His comments resonated through the three-day meeting that ended yesterday.
US Secretary of Defense Jim Mattis told the Singapore forum that Washington remained committed to the region and insisted it would oppose China’s militarization of the disputed South China Sea, one of Asia’s most volatile hot spots.
Regional officials said they were worried by US President Donald Trump’s unpredictability and concerned that his warm praise of Chinese President Xi Jinping (習近平) after their first summit meeting in April would influence decisions on Asia.
“We trust Mattis and we trust [US Pacific Commander Admiral Harry] Harris but at the very top?
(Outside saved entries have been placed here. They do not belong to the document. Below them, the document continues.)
/-- PRESET_HORIZON. -/
def execPresetHorizon (yard : Nat) (s : State) : Out :=
  s.after (presetHorizonEff yard s)

/-- PRESET_END. -/
def execPresetEnd (yard : Nat) (s : State) : Out :=
  s.after (presetEndEff yard s)

/-- PRERAISE_END. -/
def execPreraiseEnd (yard : Nat) (s : State) : Out :=
  s.after (preraiseEndEff yard s)

/-- BUNDLE_FETCH_DONE. -/
def execBundleFetchDone (hostBytes : List Byte) (readErr : Bool) (s : State) : Out :=
  s.after (bundleFetchEff hostBytes readErr s)

end Sys2Proof.Machine
end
The trust gap is very wide,” one senior Asian military officer said. “Our fear is driven by the reality that it is only the US that is powerful enough to set red lines with China.”
In broad terms, Singaporean Minister of Defense Ng Eng Hen (黃永宏) confirmed accelerated co-operation among partners, but he also said he welcomed Mattis’ reassurances.
“Countries look at the landscape and you adjust, and that’s what good leadership does ... you put yourself in a position so if there are changes, you are not caught completely off-guard,” Ng said at a news conference yesterday.
Australia, New Zealand, Britain, Malaysia and Singapore re-energised their Five Powers Defence Agreement on the weekend, with officials saying they wanted to better link new military capabilities, as well as boost counter-terrorism efforts and maritime security.
Beijing sent a low-key delegation to the Shangri-La forum this year, but its officials were warily watching developments and warning of “Cold War thinking” behind moves to strengthen alliances.
“It’s a Cold War mentality to use alliances to check on China,” said Senior Colonel Zhao Xiaozhuo (趙小卓), of the People’s Liberation Army’s Academy of Military Science. “It’s creating some sort of threat and using China as a threat is a huge mistake.”